Приют

       В городе N, в одном из мрачных роддомов родился красивый мальчуган. Родители на радостях, известных только им, назвали его Богданом. Когда младенец увидел свет божий, то не растерялся и стал, как все новорожденные, плакать. Акушеры и родители не заметили ничего необычного в данном – все дети кричали, появившись в неизвестном пространстве-времени. Однако в его плаче, который не прекращался ни на минуту, родители заметили некоторые элементы истерии. Богданчик не просто плакал – он рыдал, выл. Как-то по-взрослому у него это выходило. Мать обратила внимание на ненормальность сынка и связала данный факт с психофизическим нездоровьем пацана. Однако после тщательного обследования эскулапы-сочинители некрологов и эпитафий обрадовали мать – Богдан здоров, с нервами у него все в порядке. Родительницу-недородительницу убедили, что сынок скоро будет смеяться. С тем и выписали полурадостное семейство в мир господень-прегосподень.

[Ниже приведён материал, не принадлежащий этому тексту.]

/-- The lane end of the field port (R237 to R250). -/
structure FieldPort where
  /-- lane value of each input, two bits as in R260, and consecutive frames with unequal comparators -/
  vals : List Nat
  disag : List Nat
  /-- when each input was last unproven in this lane -/
  lastUnp : List Nat
  lastSeq : Option Half
  lastValid : Option Nat
  /-- the latest valid frame's bytes -/
  frame : List Byte
  /-- frame starts in the running 10 ms window -/
  starts : Nat
  /-- the last configuration frame sent to the die and when (R239) -/
  lastCfg : Nat
  cfgOut : List Word
  agreed : AgreedField
  /-- agreed values of the previous catch, for edges (R215) -/
  prevInp : Dword
  /-- inputs in calibration and the value held (R247) -/
  calHold : List CalHold
  /-- input last asked to be calibrated -/
  calCh : Nat
  /-- `QON` as last committed, per channel; `QLAT` stands in `FLDP_QLATCH` -/
  qon : Half
  /-- channels whose dynamic signal runs -/
  dyn : Half
  /-- channels a program asked to clear `QLAT` of; channels whose latch the runtime sets in the next command block -/
  clrReq : Half
  qlatNext : Half
  deriving DecidableEq, Repr

end Sys2Proof.Machine
end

       Но милый на вид ребенок не прекращал рыдать и дома. Помимо воя, мать стала замечать в глазах любимца холодный ужас. Ужас сына от того, что он видит, где находится. Кошмар от происходящего. Как будто Богдан при рождении попал не туда куда надо. Запутался во временных плоскостях и по ошибке оказался в незнакомом адомирке. Новорожденный смотрел на свет с лютой ненавистью. Рыдал злобно, истерически. Мать, заговоренная медицинскими работниками, пыталась некоторое время себя успокоить. Но вскоре ее терпению пришел конец.

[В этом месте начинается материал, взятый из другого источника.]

-- ==== Sys2Proof/Machine/HostQ.lean ====
section
/-! DEFINITION. Host queues: slots, doorbells, dispatch, ordered streams, completions, retries, and the descriptors that carry L commands to
the lanes (R369 to R385). -/

namespace Sys2Proof.Machine

/-! ### Records -/

/-- Hub address of a submission slot (R369). -/
def slotAddr (q slot : Nat) : Nat := 0x08400000 + 0x10000 * q + 256 * slot
/-- Hub address of a completion entry (R369). -/
def cqAddr (q i : Nat) : Nat := 0x08440000 + 0x2000 * q + 16 * i
/-- The tag of a slot's position and a generation (R371). -/
def tagOf (q slot gen : Nat) : Half := BitVec.ofNat 16 (q * 0x4000 + slot * 64 + gen % 64)

/-- The header of R371 as bytes, little-endian (R370). -/
def headerOf (b : List Byte) : CmdHeader :=
  { opcode := BitVec.ofNat 16 (leAt b 0 2), tag := BitVec.ofNat 16 (leAt b 2 2), flags := BitVec.ofNat 16 (leAt b 4 2),
    plen := BitVec.ofNat 16 (leAt b 6 2), htmo := BitVec.ofNat 16 (leAt b 8 2), res10 := BitVec.ofNat 16 (leAt b 10 2),
    dinoff := BitVec.ofNat 32 (leAt b 12 4), dinlen := BitVec.ofNat 32 (leAt b 16 4), doutoff := BitVec.ofNat 32 (leAt b 20 4),
    doutlen := BitVec.ofNat 32 (leAt b 24 4), res28 := BitVec.ofNat 32 (leAt b 28 4) }

/-- The header in a slot of the shared window (R369, R377). -/
def Hub.headerAt (h : Hub) (q slot : Nat) : CmdHeader := headerOf (memBytes h.sram (slotAddr q slot) 32)

/-- The opcode. -/
def HostCmd.op (c : HostCmd) : Nat := c.hdr.opcode.toNat
/-- `FENCE`. -/
def HostCmd.fence (c : HostCmd) : Bool := c.hdr.flags.getLsbD 0
/-- `DROP_FORCES`. -/
def HostCmd.dropForces (c : HostCmd) : Bool := c.hdr.flags.getLsbD 2
/-- `NO_IRQ`. -/
def HostCmd.noIrq (c : HostCmd) : Bool := c.hdr.flags.getLsbD 3
/-- EASY_ALL, which counts against no limit (R379). -/
def HostCmd.isEasy (c : HostCmd) : Bool := c.op == 0x0A01
/-- In flight and not yet complete. -/
def HostCmd.running (c : HostCmd) : Bool := !c.released && c.posted.isNone

/-- The command of a slot. -/
def Hub.cmdAt (h : Hub) (q slot : Nat) : Option HostCmd := h.host.cmds.find? fun c => c.q == q && c.slot == slot && !c.ghost
/-- Store a slot's record. -/
def Hub.setCmd (h : Hub) (c : HostCmd) : Hub :=
  let rest := h.host.cmds.filter fun x => !(x.q == c.q && x.slot == c.slot && x.ghost == c.ghost)
  { h with host := { h.host with cmds := rest ++ [c] } }
/-- The active command of a slot that has no status yet: a dispatched command of the present queues, or one that outlived a reset of the
host interface (R367). -/
def Hub.openCmd (h : Hub) (q slot : Nat) : Option HostCmd :=
  h.host.cmds.find? fun c => c.q == q && c.slot == slot && c.active && c.status.isNone
/-- The target of the command in a slot: its class, or the class a RESUME_TARGET names in its first parameter byte (R379, R381). -/
def Hub.slotTarget (h : Hub) (q slot : Nat) : Nat :=
  if (h.headerAt q slot).opcode = 0x0103#16 then (memByte h.sram (slotAddr q slot + 32)).toNat else (h.headerAt q slot).opcode.toNat / 256

/-- Commands of queue `q` in flight, EASY_ALL apart. -/
def Hub.inFlight (h : Hub) (q : Nat) : Nat := (h.host.cmds.filter fun c => c.q == q && !c.ghost && !c.released && !c.isEasy).length
/-- Active commands of queue `q`, EASY_ALL apart. -/
def Hub.activeIn (h : Hub) (q : Nat) : Nat := (h.host.cmds.filter fun c => c.q == q && !c.ghost && c.active && !c.isEasy).length
/-- Active commands, EASY_ALL apart (R379). -/
def Hub.actives (h : Hub) : Nat := (h.host.cmds.filter fun c => c.active && !c.isEasy).length
/-- `HCMD_QCNTq` follow the queues. -/
def Hub.countQueues (h : Hub) : Hub :=
  (upTo 4).foldl (fun (x : Hub) q => (x.fset (HCMD_QCNT_INFL q) (h.inFlight q)).fset (HCMD_QCNT_ACT q) (h.activeIn q)) h

/-- Raise an interrupt vector of R376. -/
def Hub.vector (h : Hub) (k : Nat) : Hub := { h with host := { h.host with irq := h.host.irq ||| BitVec.ofNat 5 (2 ^ k) } }
/-- Set an RW1C bit of `HCMD_STAT`, with vector 4 while `IE_STAT` is set (R376). -/
def Hub.hostFlag (h : Hub) (f : Fld) (v : Nat) : Hub :=
  let h := h.fset f (h.fget f ||| v)
  if h.on HCMD_CTRL_IE_STAT then h.vector 4 else h
/-- `READY`. -/
def Hub.ready (h : Hub) : Bool := h.on HCMD_STAT_READY

/-! ### Statuses (R375) -/

/-- OK. -/
def stOk : Nat := 0
/-- BAD_OPCODE. -/
def stBadOpcode : Nat := 1
/-- BAD_HEADER. -/
def stBadHeader : Nat := 2
/-- BAD_PARAM. -/
def stBadParam : Nat := 3
/-- BAD_RANGE. -/
def stBadRange : Nat := 4
/-- ABORTED_PREDECESSOR. -/
def stAborted : Nat := 5
/-- NOT_PERMITTED. -/
def stNotPermitted : Nat := 6
/-- REFUSED. -/
def stRefused : Nat := 7
/-- NOT_READY. -/
def stNotReady : Nat := 8
/-- NVW_DEFERRED. -/
def stDeferred : Nat := 9
/-- TIMEOUT. -/
def stTimeout : Nat := 0xA
/-- BLOCK_RESET. -/
def stBlockReset : Nat := 0xB
/-- NO_AGREEMENT. -/
def stNoAgreement : Nat := 0xC
/-- WRONG_STATE. -/
def stWrongState : Nat := 0xD

/-- A status fails its stream. -/
def failsStream (st : Nat) : Bool := decide (1 ≤ st) && decide (st ≤ 0xD) && st != stAborted

/-- The opcodes of R383. -/
def opcodes : List Nat :=
  [0x0101, 0x0102, 0x0103, 0x0104, 0x0201, 0x0202, 0x0203, 0x0301, 0x0302, 0x0303, 0x0304, 0x0305, 0x0306, 0x0401, 0x0402, 0x0403] ++
  [0x0404, 0x0501, 0x0502, 0x0503, 0x0504, 0x0505, 0x0506, 0x0507, 0x0508, 0x0509, 0x050A, 0x0601, 0x0602, 0x0701, 0x0702, 0x0703] ++
  [0x0704, 0x0705, 0x0706, 0x0707, 0x0801, 0x0802, 0x0803, 0x0804, 0x0805, 0x0806, 0x0901, 0x0902, 0x0A01, 0x0A02, 0x0A03, 0x0A04] ++
  [0x0B01, 0x0B02]

/-- The L commands of R383. -/
def lOpcodes : List Nat :=
  [0x0201, 0x0304, 0x0306, 0x0403, 0x0501, 0x0502, 0x0503, 0x0504, 0x0505, 0x0506, 0x0507, 0x0508, 0x0509, 0x0805, 0x0901, 0x0A01]

/-- The checks of R372 on a header. -/
def HostCmd.headerBad (c : HostCmd) : Bool :=
  let h := c.hdr
  h.res10 != 0 || h.res28 != 0 || decide (16 ≤ h.flags.toNat) || decide (224 < h.plen.toNat) ||
    (decide (1 ≤ h.htmo.toNat) && decide (h.htmo.toNat ≤ 31)) || bvField h.tag 14 2 != c.q || bvField h.tag 6 8 != c.slot ||
    (c.dropForces && c.op != 0x0504)

/-- A data range lies aligned within the data area (R369, R372). -/
def dataRangeOk (off len : Word) : Bool :=
  len == 0 || (decide (off.toNat % 4 = 0) && decide (0x500000 ≤ off.toNat) && decide (off.toNat + len.toNat ≤ 0xE00000))

/-- The data ranges of a command are valid. -/
def HostCmd.rangeBad (c : HostCmd) : Bool := !dataRangeOk c.hdr.dinoff c.hdr.dinlen || !dataRangeOk c.hdr.doutoff c.hdr.doutlen

/-- A command's timeout in ms (R382). -/
def Hub.timeoutOf (h : Hub) (c : HostCmd) : Nat :=
  if c.hdr.htmo.toNat ≠ 0 then c.hdr.htmo.toNat
  else if c.op = 0x0504 then 66 * h.set.period + 1000
  else if lOpcodes.contains c.op then max 100 (2 * h.set.period + 20)
  else if c.op = 0x0703 ∨ c.op = 0x0704 ∨ c.op = 0x0303 then 10000
  else 100

/-- The hub's budget for repeating a step, in ns (R385). -/
def Hub.budgetOf (h : Hub) (c : HostCmd) : Nat := min 20000000 (h.timeoutOf c * 250000)

/-! ### Completions (R373, R374) -/

/-- The bytes of a completion entry. -/
def HostCmd.entry (c : HostCmd) (phase : Bool) : List Byte :=
  leBytes 2 c.tag.toNat ++ leBytes 2 ((c.status.getD 0).toNat) ++ leBytes 8 c.result.toNat ++ leBytes 2 c.detail.toNat ++
    [BitVec.ofNat 8 (b2n c.dedup + 2 * b2n (!c.dout.isEmpty) + 4 * b2n c.applied), BitVec.ofNat 8 (128 * b2n phase)]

       Отчаявшись, принесла сынка бабкам-знахаркам с надеждой узнать причину явного нездоровья своего недоребенка. Но прозорливые и блудливые ворожеи за хрустящие купюры клялись, что скоро все пройдет, что весь это потусторонний вой закончится. Мать обращала их внимание на особенности своего дитя, на его злобность, но неуступчивые похотливые провидицы глаголили, что с Богданом все в порядке, что он никем не проклят и в него вездесущий сатана не вселился.
       Не убежденная мать вернулась домой и вновь продолжила слушать замогильные всхлипывания своего отпрыска. Обессилив, с течением времени она стала привыкать к жутким терзаниям младенца и вскоре воспринимала адовые мучения Богданчика с равнодушием. Маманя утирала ему слезы, которые бесконечно текли по щекам. Казалось, что скоро они рассекут Богдана. Но, невзирая на это, неоднозначный сынок тем временем рос, как обычный мальчуган.

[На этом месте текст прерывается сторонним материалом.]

/-- The agreed field values of the in-vote lanes' images, in lane order (R59, R254, R259). -/
def agreeField (tol0 tol1 : Nat) (imgs : List FieldImg) : AgreedField :=
  { inp := BitVec.ofNat 64 (packFields 2 ((upTo 32).map fun k => majority [fOn, fOff] (imgs.map fun i => bvField i.inp (2 * k) 2) fUnproven)),
    qrb := BitVec.ofNat 32 (packFields 2 ((upTo 16).map fun k =>
      majority [fOn, fOff] (imgs.map fun i => bvField i.qst (4 * k) 2) fUnproven)),
    cls := BitVec.ofNat 32 (packFields 2 ((upTo 16).map fun k =>
      majority [0, 1, 2, 3] (imgs.map fun i => bvField i.qst (4 * k + 2) 2) 3)),
    intest := BitVec.ofNat 32 (packFields 1 ((upTo 32).map fun k => majority [1] (imgs.map fun i => bvField i.intest k 1) 0)),
    enc0 := agreeEnc tol0 (imgs.map (·.enc0)), enc1 := agreeEnc tol1 (imgs.map (·.enc1)) }

/-- Agreed class of output `k`. -/
def AgreedField.classAt (a : AgreedField) (k : Nat) : Nat := bvField a.cls (2 * k) 2
/-- Agreed readback of output `k`. -/
def AgreedField.readback (a : AgreedField) (k : Nat) : Nat := bvField a.qrb (2 * k) 2
/-- Agreed value of input `k`. -/
def AgreedField.input (a : AgreedField) (k : Nat) : Nat := bvField a.inp (2 * k) 2

/-! ### Outputs of a lane (R250, R251, R254, R255) -/

/-- Vote context owning channel `k`. -/
def Lane.qctx (l : Lane) (k : Nat) : Nat :=
  if k < 8 then bvField (l.rg FLDP_QCTX0) (4 * k) 3 else bvField (l.rg FLDP_QCTX1) (4 * (k - 8)) 3

/-- Channel `k` is the low side of a pair in this lane's configuration. -/
def Lane.qLow (l : Lane) (k : Nat) : Bool := k % 2 == 1 && bitOf (l.rg (FLDP_QCFG (k - 1))) 1
/-- Channel `k` is the high side of a pair. -/
def Lane.qPair (l : Lane) (k : Nat) : Bool := k % 2 == 0 && bitOf (l.rg (FLDP_QCFG k)) 1

/-- Channels commanded by context `c`. -/
def Lane.qOwned (l : Lane) (c : Nat) : List Nat := (upTo 16).filter fun k => l.qctx k == c && !l.qLow k

/-- Commit a context's field command block (R250): dynamics run while `QON` = 1 and `QLAT` = 0; with dynamics disabled, or in a module
without outputs (R26), they stay stopped. -/
def Lane.commitField (l : Lane) (split : Bool) (c qon qlat : Nat) : Lane :=
  (l.qOwned c).foldl (fun (l : Lane) k =>
    let on := getField qon k 1
    let lat := getField qlat k 1
    let l := l.fset FLDP_QLATCH_QLAT (setField (l.fget FLDP_QLATCH_QLAT) k 1 lat)
    { l with fld := { l.fld with qon := bvSet l.fld.qon k 1 on,
                                 dyn := bvSet l.fld.dyn k 1 (b2n (on == 1 && lat == 0 && l.on VOTE_STAT_DYN_EN && !split)) } }) l

/-- Channels whose class calls for the latch at a catch (R254). -/
def Lane.latchSet (l : Lane) (a : AgreedField) (k : Nat) : Bool :=
  decide (2 ≤ a.classAt k) || (l.qPair k && decide (2 ≤ a.classAt (k + 1)))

       В один из мракобесных деньков ребенок сидел на подоконнике и смотрел через окно на происходящее на улице, на неизвестный и чуждый ему мир. Рыдая, сквозь пелену слез обозревал людишек, бесполезно куда-то идущих. Мать терла гранитный пол, думая, что это надгробие. Тряпкой. Грязной. Просто так. В полузабытьи. Угрюмая и безысходная атмосфера воцарилась в комнатенке-испражнении, где беспорядочно располагались две нежилые случайности – мать и ее Богдан. Тяжелый воздух не двигался. Он был заморожен их присутствием. Живые клетки отсутствовали - испугались и начали судорожно изучать то ли Шопенгауэра, то ли Ницше. И только два обожателя наполняли сию ячейку лжебытия. Один смотрел в восхитительное никуда, ограниченное окном, второй – в собственное я, называемое полом. Превосходное существование, наполненное смыслом и энергией! Причина улыбалась, Истина восторгалась, а Мать...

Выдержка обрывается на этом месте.